Life is all about growth. Our physical growth is most obvious, but we also grow in other ways that are more meaningful. And yet we sometimes struggle to let other people grow too. For some reason, we hold fast to our first impressions of them. It’s as if we have already written their life stories—in permanent ink! Maybe it’s our way of simplifying our complex world. But can’t people change? If someone was wild and wayward years ago, can he mature and straighten out his life? If someone was careless and conceited in the past, can her heart be humbled and softened?

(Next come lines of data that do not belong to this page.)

-- ==== Sys2Proof/Laws/Frame.lean ====
section
/-! SUPPORT. Laws/Frame.lean: the fields that no lane event, transition, gate event or margin event touches. -/

namespace Sys2Proof.Machine

theorem SameBase.refl (s : State) : SameBase s s := ⟨rfl, rfl, rfl, rfl, rfl, rfl⟩

theorem SameBase.trans {s t u : State} (a : SameBase s t) (b : SameBase t u) : SameBase s u :=
  ⟨b.straps.trans a.straps, b.uptime.trans a.uptime, b.cause.trans a.cause, b.store.trans a.store,
    b.filters.trans a.filters, b.pending.trans a.pending⟩

theorem SameBase.foldl {β : Type} (f : State → β → State) (h : ∀ s x, SameBase s (f s x)) (xs : List β) (s : State) :
    SameBase s (xs.foldl f s) :=
  foldl_keeps SameBase SameBase.refl (fun _ _ _ => SameBase.trans) f h xs s

theorem sameBase_modLane (l : Lane) (f : LaneState → LaneState) (s : State) : SameBase s (s.modLane l f) :=
  ⟨rfl, rfl, rfl, rfl, rfl, rfl⟩

theorem sameBase_modGate (l : Lane) (f : Gate → Gate) (s : State) : SameBase s (s.modGate l f) :=
  ⟨rfl, rfl, rfl, rfl, rfl, rfl⟩

theorem sameBase_modCapture (l : Lane) (f : CaptureLane → CaptureLane) (s : State) : SameBase s (s.modCapture l f) :=
  ⟨rfl, rfl, rfl, rfl, rfl, rfl⟩

theorem sameBase_withLog (c : CaptureLog) (s : State) : SameBase s (s.withLog c) := ⟨rfl, rfl, rfl, rfl, rfl, rfl⟩

theorem sameBase_queueNotice (n : Notice) (s : State) : SameBase s (s.queueNotice n) := ⟨rfl, rfl, rfl, rfl, rfl, rfl⟩

theorem sameBase_setFlag (l : Lane) (f : HistoryFlag) (s : State) : SameBase s (s.setFlag l f) :=
  ⟨rfl, rfl, rfl, rfl, rfl, rfl⟩

theorem sameBase_pump (s : State) : SameBase s s.pump := ⟨rfl, rfl, rfl, rfl, rfl, rfl⟩

theorem sameBase_popRequest (s : State) : SameBase s s.popRequest := ⟨rfl, rfl, rfl, rfl, rfl, rfl⟩

theorem sameBase_replied (k : BitVec 6) (t : Byte) (st : Status) (f : ReplyFields) (s : State) :
    SameBase s (s.replied k t st f) := ⟨rfl, rfl, rfl, rfl, rfl, rfl⟩

theorem sameBase_onLanes (b : LaneSet) (f : LaneState → LaneState) (s : State) : SameBase s (s.onLanes b f) :=
  SameBase.foldl _ (fun s l => sameBase_modLane l f s) _ s

/-! ### Gates -/

theorem sameBase_endGate (l : Lane) (r : EndReason) (s : State) : SameBase s (s.endGate l r) :=
  (sameBase_modLane ..).trans (sameBase_queueNotice ..)

theorem sameBase_saturateGate (l : Lane) (s : State) : SameBase s (s.saturateGate l) :=
  (sameBase_setFlag ..).trans (sameBase_endGate ..)

theorem sameBase_lockLoss (l : Lane) (held : Bool) (s : State) : SameBase s (s.lockLoss l held) := by
  unfold State.lockLoss
  split
  · exact sameBase_saturateGate ..
  · split
    · exact (sameBase_modGate ..).trans (sameBase_modLane ..)
    · split
      · exact sameBase_modGate ..
      · exact (sameBase_modGate ..).trans (sameBase_modLane ..)
      · exact (sameBase_modGate ..).trans (sameBase_endGate ..)

theorem sameBase_gateLaneOff (l : Lane) (s : State) : SameBase s (s.gateLaneOff l) := by
  unfold State.gateLaneOff
  split
  · exact sameBase_endGate ..
  · exact SameBase.refl s

theorem sameBase_gateTransition (l : Lane) (left entered : CheckerState) (r : Reason) (s : State) :
    SameBase s (s.gateTransition l left entered r) := by
  unfold State.gateTransition
  split
  · exact sameBase_modGate ..
  · have h : SameBase s (if left = .locked then s.modLane l LaneState.closeBurst else s) := by
      split
      · exact sameBase_modLane ..
      · exact SameBase.refl s
    refine h.trans ?_
    generalize (if left = .locked then s.modLane l LaneState.closeBurst else s) = s'
    dsimp only
    split
    · exact sameBase_gateLaneOff ..
    · split
      · split
        · exact sameBase_lockLoss ..
        · split
          · exact sameBase_modLane ..
          · exact SameBase.refl _
      · exact SameBase.refl _

theorem sameBase_testLimits (l : Lane) (s : State) : SameBase s (s.testLimits l) := by
  unfold State.testLimits
  dsimp only
  split
  · exact sameBase_endGate ..
  · split
    · exact sameBase_endGate ..
    · exact SameBase.refl s

theorem sameBase_expireArmed (l : Lane) (s : State) : SameBase s (s.expireArmed l) := by
  unfold State.expireArmed
  dsimp only
  split
  · exact (sameBase_modGate ..).trans (sameBase_endGate ..)
  · exact sameBase_modGate ..

theorem sameBase_expireRunning (l : Lane) (s : State) : SameBase s (s.expireRunning l) := by
  unfold State.expireRunning
  dsimp only
  split
  · exact sameBase_saturateGate ..
  · refine (sameBase_modLane l LaneState.tickRunning s).trans ?_
    split
    · exact sameBase_endGate ..
    · split
      · exact sameBase_endGate ..
      · exact SameBase.refl _

theorem sameBase_expirePaused (l : Lane) (s : State) : SameBase s (s.expirePaused l) := by
  unfold State.expirePaused
  split
  · exact sameBase_saturateGate ..
  · exact sameBase_modGate ..

theorem sameBase_gateExpiry (l : Lane) (s : State) : SameBase s (s.gateExpiry l) := by
  unfold State.gateExpiry
  split
  · exact SameBase.refl s
  · exact sameBase_expireArmed ..
  · exact sameBase_expireRunning ..
  · exact sameBase_expirePaused ..
  · exact SameBase.refl s

theorem sameBase_startGate (args : GateArgs) (l : Lane) (s : State) : SameBase s (s.startGate args l) :=
  (sameBase_modLane ..).trans (sameBase_modCapture ..)

theorem sameBase_stopGate (l : Lane) (s : State) : SameBase s (s.stopGate l) := by
  unfold State.stopGate
  split
  · exact sameBase_endGate ..
  · exact SameBase.refl s

/-! ### Capture log -/

theorem sameBase_missCandidate (l : Lane) (s : State) : SameBase s (s.missCandidate l) :=
  (sameBase_modGate ..).trans (sameBase_setFlag ..)

theorem sameBase_offerLock (l : Lane) (c : Candidate) (s : State) : SameBase s (s.offerLock l c) := by
  unfold State.offerLock
  split
  · exact sameBase_missCandidate ..
  · exact sameBase_modCapture ..

theorem sameBase_offerTally (l : Lane) (c : Candidate) (s : State) : SameBase s (s.offerTally l c) := by
  unfold State.offerTally
  split
  · exact sameBase_setFlag ..
  · exact sameBase_modCapture ..

theorem sameBase_discard (l : Lane) (s : State) : SameBase s (s.discard l) := by
  have h := (sameBase_modCapture l (fun c => { c with slot := none }) s).trans (sameBase_missCandidate l _)
  unfold State.discard
  dsimp only
  split
  · exact h
  · exact h.trans ((sameBase_withLog ..).trans (sameBase_queueNotice ..))

theorem sameBase_grantTo (l : Lane) (s : State) : SameBase s (s.grantTo l) := by
  unfold State.grantTo
  split
  · exact (sameBase_withLog ..).trans (sameBase_discard ..)
  · exact sameBase_withLog ..

theorem sameBase_grantRounds (n : Nat) (s : State) : SameBase s (s.grantRounds n) := by
  induction n generalizing s with
  | zero => exact SameBase.refl s
  | succ n ih =>
    rw [State.grantRounds]
    split
    · exact (sameBase_grantTo ..).trans (ih _)
    · exact SameBase.refl s

theorem sameBase_grant (s : State) : SameBase s s.grant := sameBase_grantRounds 8 s

theorem sameBase_writeCompletion (s : State) : SameBase s s.writeCompletion := by
  unfold State.writeCompletion
  split
  · exact SameBase.refl s
  · split
    · exact SameBase.refl s
    · dsimp only
      split
      · exact ((sameBase_withLog ..).trans (sameBase_queueNotice ..)).trans (sameBase_grant _)
      · exact (sameBase_withLog ..).trans (sameBase_grant _)

/-! ### Margin unit -/

theorem sameBase_queueNotices (ns : List Notice) (s : State) : SameBase s (s.queueNotices ns) :=
  ⟨rfl, rfl, rfl, rfl, rfl, rfl⟩

theorem sameBase_setPoint (p : Point) (s : State) : SameBase s (s.setPoint p) := ⟨rfl, rfl, rfl, rfl, rfl, rfl⟩

theorem sameBase_finishPoint (v : Verdict) (s : State) : SameBase s (s.finishPoint v) := ⟨rfl, rfl, rfl, rfl, rfl, rfl⟩

theorem sameBase_pointTransition (a b : CheckerState) (p : Point) (s : State) :
    SameBase s (s.pointTransition a b p) := by
  unfold State.pointTransition
  split
  · split
    · exact sameBase_setPoint ..
    · exact SameBase.refl s
  · split
    · exact sameBase_setPoint ..
    · split
      · exact sameBase_finishPoint ..
      · exact SameBase.refl s
  · split
    · exact sameBase_finishPoint ..
    · exact SameBase.refl s

theorem sameBase_marginTransition (l : Lane) (a b : CheckerState) (s : State) :
    SameBase s (s.marginTransition l a b) := by
  unfold State.marginTransition
  split
  · split
    · exact sameBase_pointTransition ..
    · exact SameBase.refl s
  · exact SameBase.refl s

theorem sameBase_dwellWord (l : Lane) (n : Nat) (s : State) : SameBase s (s.dwellWord l n) := by
  unfold State.dwellWord
  split
  · exact SameBase.refl s
  · split
    · split
      · exact sameBase_setPoint ..
      · dsimp only
        split
        · exact (sameBase_setPoint ..).trans (sameBase_finishPoint ..)
        · exact sameBase_setPoint ..
      · exact SameBase.refl s
    · exact SameBase.refl s

theorem sameBase_settleExpiry (m : Bool) (s : State) : SameBase s (s.settleExpiry m) := by
  unfold State.settleExpiry
  split
  · exact SameBase.refl s
  · split
    · dsimp only
      split
      · exact sameBase_finishPoint ..
      · split
        · exact sameBase_setPoint ..
        · split
          · exact sameBase_finishPoint ..
          · exact sameBase_setPoint ..
    · exact SameBase.refl s

theorem sameBase_lockWaitExpiry (s : State) : SameBase s s.lockWaitExpiry := by
  unfold State.lockWaitExpiry
  split
  · exact SameBase.refl s
  · split
    · exact sameBase_finishPoint ..
    · exact SameBase.refl s

/-! ### Checkers -/

theorem sameBase_exitCandidate (m : Move) (s : State) : SameBase s (s.exitCandidate m) := by
  unfold State.exitCandidate
  dsimp only
  split
  · exact sameBase_offerLock ..
  · exact SameBase.refl s

theorem sameBase_entryCandidate (m : Move) (s : State) : SameBase s (s.entryCandidate m) := by
  unfold State.entryCandidate
  dsimp only
  split
  · exact (sameBase_offerLock ..).trans (sameBase_grant _)
  · exact SameBase.refl s

theorem sameBase_setReasonFlag (l : Lane) (r : Reason) (s : State) : SameBase s (s.setReasonFlag l r) := by
  unfold State.setReasonFlag
  split
  · exact sameBase_setFlag ..
  · exact SameBase.refl s

theorem sameBase_applyMove (s : State) (m : Move) : SameBase s (s.applyMove m) :=
  ((((((sameBase_modLane ..).trans (sameBase_setReasonFlag ..)).trans (sameBase_gateTransition ..)).trans
    (sameBase_entryCandidate ..)).trans (sameBase_marginTransition ..)).trans (sameBase_queueNotice ..))

/-- A checker transition touches none of these fields. -/
theorem sameBase_transition (ms : List Move) (s : State) : SameBase s (s.transition ms) :=
  ((SameBase.foldl (fun s m => s.exitCandidate m) (fun s m => sameBase_exitCandidate m s) ms s).trans
    (sameBase_grant _)).trans (SameBase.foldl State.applyMove sameBase_applyMove ms _)

theorem sameBase_signalLevel (l : Lane) (v : Bool) (s : State) : SameBase s (s.signalLevel l v) := by
  unfold State.signalLevel
  split
  · exact SameBase.refl s
  · dsimp only
    split
    · exact sameBase_modLane ..
    · exact (sameBase_modLane ..).trans (sameBase_transition ..)

theorem sameBase_seedLoaded (l : Lane) (rx : Reception) (s : State) : SameBase s (s.seedLoaded l rx) := by
  unfold State.seedLoaded
  dsimp only
  split
  · split
    · exact (sameBase_modLane ..).trans (sameBase_transition ..)
    · exact sameBase_modLane ..
  · exact SameBase.refl s

theorem sameBase_anchorMatch (l : Lane) (rx : Reception) (s : State) : SameBase s (s.anchorMatch l rx) := by
  unfold State.anchorMatch
  dsimp only
  split
  · split
    · refine SameBase.trans ?_ (sameBase_transition ..)
      split
      · exact (sameBase_modLane ..).trans (sameBase_modLane ..)
      · exact sameBase_modLane ..
    · exact sameBase_modLane ..
  · exact SameBase.refl s

theorem sameBase_verifyWord (l : Lane) (rx : Reception) (s : State) : SameBase s (s.verifyWord l rx) := by
  unfold State.verifyWord
  dsimp only
  split
  · split
    · exact sameBase_modLane ..
    · exact (sameBase_modLane ..).trans (sameBase_transition ..)
    · exact (sameBase_modLane ..).trans (sameBase_transition ..)
    · exact ((sameBase_modLane ..).trans (sameBase_modLane ..)).trans (sameBase_transition ..)
  · exact SameBase.refl s

theorem sameBase_acceptTally (l : Lane) (t : Tally) (s : State) : SameBase s (s.acceptTally l t) := by
  unfold State.acceptTally
  dsimp only
  split
  · exact (((sameBase_modLane ..).trans (sameBase_offerTally ..)).trans (sameBase_grant _)).trans (sameBase_testLimits ..)
  · exact (sameBase_modLane ..).trans (sameBase_testLimits ..)

theorem sameBase_account (l : Lane) (p : BitVec 15) (wr : WordResult) (s : State) : SameBase s (s.account l p wr) := by
  unfold State.account
  dsimp only
  split
  · split
    · exact sameBase_acceptTally ..
    · exact sameBase_saturateGate ..
  · exact SameBase.refl s

theorem sameBase_declareLoss (l : Lane) (written : Bool) (s : State) : SameBase s (s.declareLoss l written) := by
  unfold State.declareLoss
  cases written
  · exact sameBase_transition ..
  · exact (sameBase_writeCompletion s).trans (sameBase_transition ..)

theorem sameBase_lockedWord (l : Lane) (rx : Reception) (above : List Bool) (written : Bool) (s : State) :
    SameBase s (s.lockedWord l rx above written) := by
  unfold State.lockedWord
  dsimp only
  split
  · split
    · exact (((sameBase_modLane ..).trans (sameBase_account ..)).trans (sameBase_dwellWord ..)).trans
        (sameBase_declareLoss ..)
    · exact ((sameBase_modLane ..).trans (sameBase_account ..)).trans (sameBase_dwellWord ..)
  · exact SameBase.refl s

theorem sameBase_applyLaneSet (b : LaneSet) (p : LanePower) (r : Fin 4) (lb : Bool) (s : State) :
    SameBase s (s.applyLaneSet b p r lb) :=
  (sameBase_onLanes ..).trans (sameBase_transition ..)

end Sys2Proof.Machine
end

We had better hope the answer is yes, because each of us has something to change. And if we hope others will allow us to grow and improve, we must allow them to do the same. Life is not about holding on tightly to what we’re familiar with, to what we think we know. It’s about learning and progressing and becoming better versions of ourselves with every passing day.
So the next time you meet someone you haven’t seen in a while—or even someone you see every day—open your heart to a new narrative, a new memory in the making. Allow others, and yourself, to become the people we were meant to become.